I’m currently on Zoom App SDK version 0.13.0. Is the behavior you’re describing part of a more recent release, and if so, where can I download the latest release (I used to check the Zoom Chat, but it looks like it stopped at 0.13.0, which was almost three months ago)?

@michael.zoom @evgeny.balashov: bumping this

Hey @greyoung, a Zoom user’s participant ID is independent of their user ID.

The participant ID is only useful in the context of a single Zoom meeting. There’s currently no way to retrieve user information from the Zoom Apps SDK. When installing, our app requests the permission “View your user information/user:read” (see “Scopes” under your app listing) and uses the user ID to make a request server-side to the /users/me endpoint on the Zoom API to retrieve user information.

The Zoom team has been working on shipping a participantUUID that will be consistent across breakout rooms (technically breakout rooms are different meetings, so a participant’s participant ID changes between rooms today)

Hope this helps.

Oliver

1 Like

@om7 Thanks for your input here. Let me know if you have any questions @greyoung.

No questions here @MaxM, but as a whole I think it would be great to standardize the information/permissions needed for developers to access certain pieces of data, especially participants.

@greyoung Thanks for that feedback. I’ll work with our documentation team to have these details clarified in our docs.

In the meantime, you should be able to use the getUserContextAPI to to get the participantUUID which should limit the permissions you need to use for your app.

It seems the question about host requirements we’re not answered.

I’m wondering if a co-host can run the getMeetingParticipants() method and retrieve the same data as the meeting owner (host). This is crucial to our use case.

The co-host may not be logged in to a Zoom account either, but is assigned as co-host when joining the meeting.

We are working on allowing co-hosts to get more extensive meeting data. Can you please share more about your use-case?

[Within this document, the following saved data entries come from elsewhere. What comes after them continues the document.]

-- ==== Sys2Proof/Machine/Keccak.lean ====
section
/-!
DEFINITION. Machine/Keccak.lean: SHAKE256 of FIPS 202, the hash of every digest and measurement (chapter 19, R438, R447).
The state is the list of its 25 lanes, lane (x, y) at x + 5y.
-/
namespace Sys2Proof.Machine

def kLane (a : List (BitVec 64)) (x y : Nat) : BitVec 64 := a.getD (x % 5 + 5 * (y % 5)) 0

def kOf (f : Nat → Nat → BitVec 64) : List (BitVec 64) := (List.range 25).map fun i => f (i % 5) (i / 5)

def kTheta (a : List (BitVec 64)) : List (BitVec 64) :=
  let c := (List.range 5).map fun x => kLane a x 0 ^^^ kLane a x 1 ^^^ kLane a x 2 ^^^ kLane a x 3 ^^^ kLane a x 4
  let e := (List.range 5).map fun x => c.getD ((x + 4) % 5) 0 ^^^ (c.getD ((x + 1) % 5) 0).rotateLeft 1
  kOf fun x y => kLane a x y ^^^ e.getD x 0

def kRho : List Nat :=
  [0, 1, 62, 28, 27, 36, 44, 6, 55, 20, 3, 10, 43, 25, 39, 41, 45, 15, 21, 8, 18, 2, 61, 56, 14]

def kRhoPi (a : List (BitVec 64)) : List (BitVec 64) :=
  kOf fun x y => (kLane a (x + 3 * y) x).rotateLeft (kRho.getD ((x + 3 * y) % 5 + 5 * x) 0)

def kChi (a : List (BitVec 64)) : List (BitVec 64) :=
  kOf fun x y => kLane a x y ^^^ (~~~(kLane a (x + 1) y) &&& kLane a (x + 2) y)

def kIota (rc : BitVec 64) : List (BitVec 64) → List (BitVec 64)
  | [] => []
  | w :: l => (w ^^^ rc) :: l

def kRounds : List (BitVec 64) :=
  [0x0000000000000001, 0x0000000000008082, 0x800000000000808A, 0x8000000080008000,
   0x000000000000808B, 0x0000000080000001, 0x8000000080008081, 0x8000000000008009,
   0x000000000000008A, 0x0000000000000088, 0x0000000080008009, 0x000000008000000A] ++
  [0x000000008000808B, 0x800000000000008B, 0x8000000000008089, 0x8000000000008003,
   0x8000000000008002, 0x8000000000000080, 0x000000000000800A, 0x800000008000000A,
   0x8000000080008081, 0x8000000000008080, 0x0000000080000001, 0x8000000080008008]

def keccak (a : List (BitVec 64)) : List (BitVec 64) :=
  kRounds.foldl (fun a rc => kIota rc (kChi (kRhoPi (kTheta a)))) a

/-- XOR a block of at most 136 bytes into the state. -/
def kAbsorb (a : List (BitVec 64)) (block : List Byte) : List (BitVec 64) :=
  kOf fun x y => kLane a x y ^^^ BitVec.ofNat 64 (leNat ((block.drop (8 * (x + 5 * y))).take 8))

/-- The message with its domain bits and its padding, in whole blocks. -/
def shakePad (m : List Byte) : List Byte :=
  let r := m.length % 136
  if r = 135 then m ++ [0x9F#8] else m ++ 0x1F#8 :: List.replicate (134 - r) 0 ++ [0x80#8]

def kBlocks : Nat → List (BitVec 64) → List Byte → List (BitVec 64)
  | 0, a, _ => a
  | n + 1, a, m => kBlocks n (keccak (kAbsorb a (m.take 136))) (m.drop 136)

/-- The first `n` ≤ 136 bytes of SHAKE256. -/
def shake256 (n : Nat) (m : List Byte) : List Byte :=
  let p := shakePad m
  ((kBlocks (p.length / 136) (List.replicate 25 0) p).flatMap fun w => leBytes w.toNat 8).take n

/-- A digest: 64 bytes of SHAKE256 output. -/
def digest (m : List Byte) : List Byte := shake256 64 m

end Sys2Proof.Machine
end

It seems that the getMeetingParticipants() method now requires the owner role? This method returns Error: No Permission for this API. [code:80003, reason:require_meeting_owner_role] when calling it as a host.

The use case that I want to use this for is for providing a guided with a UI way to configure breakout rooms. When I am a host (and not an owner), I am unable to programmatically assign users to a breakout rooms, because their user info is not returned from the breakout room related methods either.

The method assignParticipantToBreakoutRoom says that it supports the host and co-host role. But I can’t find a way as a meeting host to get the participantIDs that to pass as a parameter for this method. Am I missing something?

This is frustrating because it will effectively make the my app unusable for any person who did not originally schedule the meeting, which is also unable to changed inside of a meeting. Shouldn’t having the host role be enough?

Please let me know if I am missing a way to do this, or if there is any way zoom can support this use case. Thanks

3 Likes

Considering that the participants list (at least display names) are visible even to guests, I can’t understand why this information is locked to the meeting owner only. Not even the host can retrieve it, claimed or assigned as host, as far as I understand it.

The Meeting SDK doesn’t have this type of restriction. The .getAttendeeslist() is available to guests, that is neither co-host nor host.

This is blocking my entire use case: counting the total number of attendees by a number in their display names.

I’m keen on building a Zoom App, to render my app directly inside the Zoom client. As of now, I have a web app which signs in an additional participant for this single purpose.

1 Like

According to this comment from a staff member, it seems like owner is synonymous to both host and co-host. Is this correct?

Edit: It is not correct. I tried it myself. Here’s what I found. tl;dr: owner means meeting owner, and is not synonymous with host nor co-host.

1 Like

We are aiming to shift the permission to host this year

2 Likes

Thank you Evgeny! This will be an important and dramatic improvement!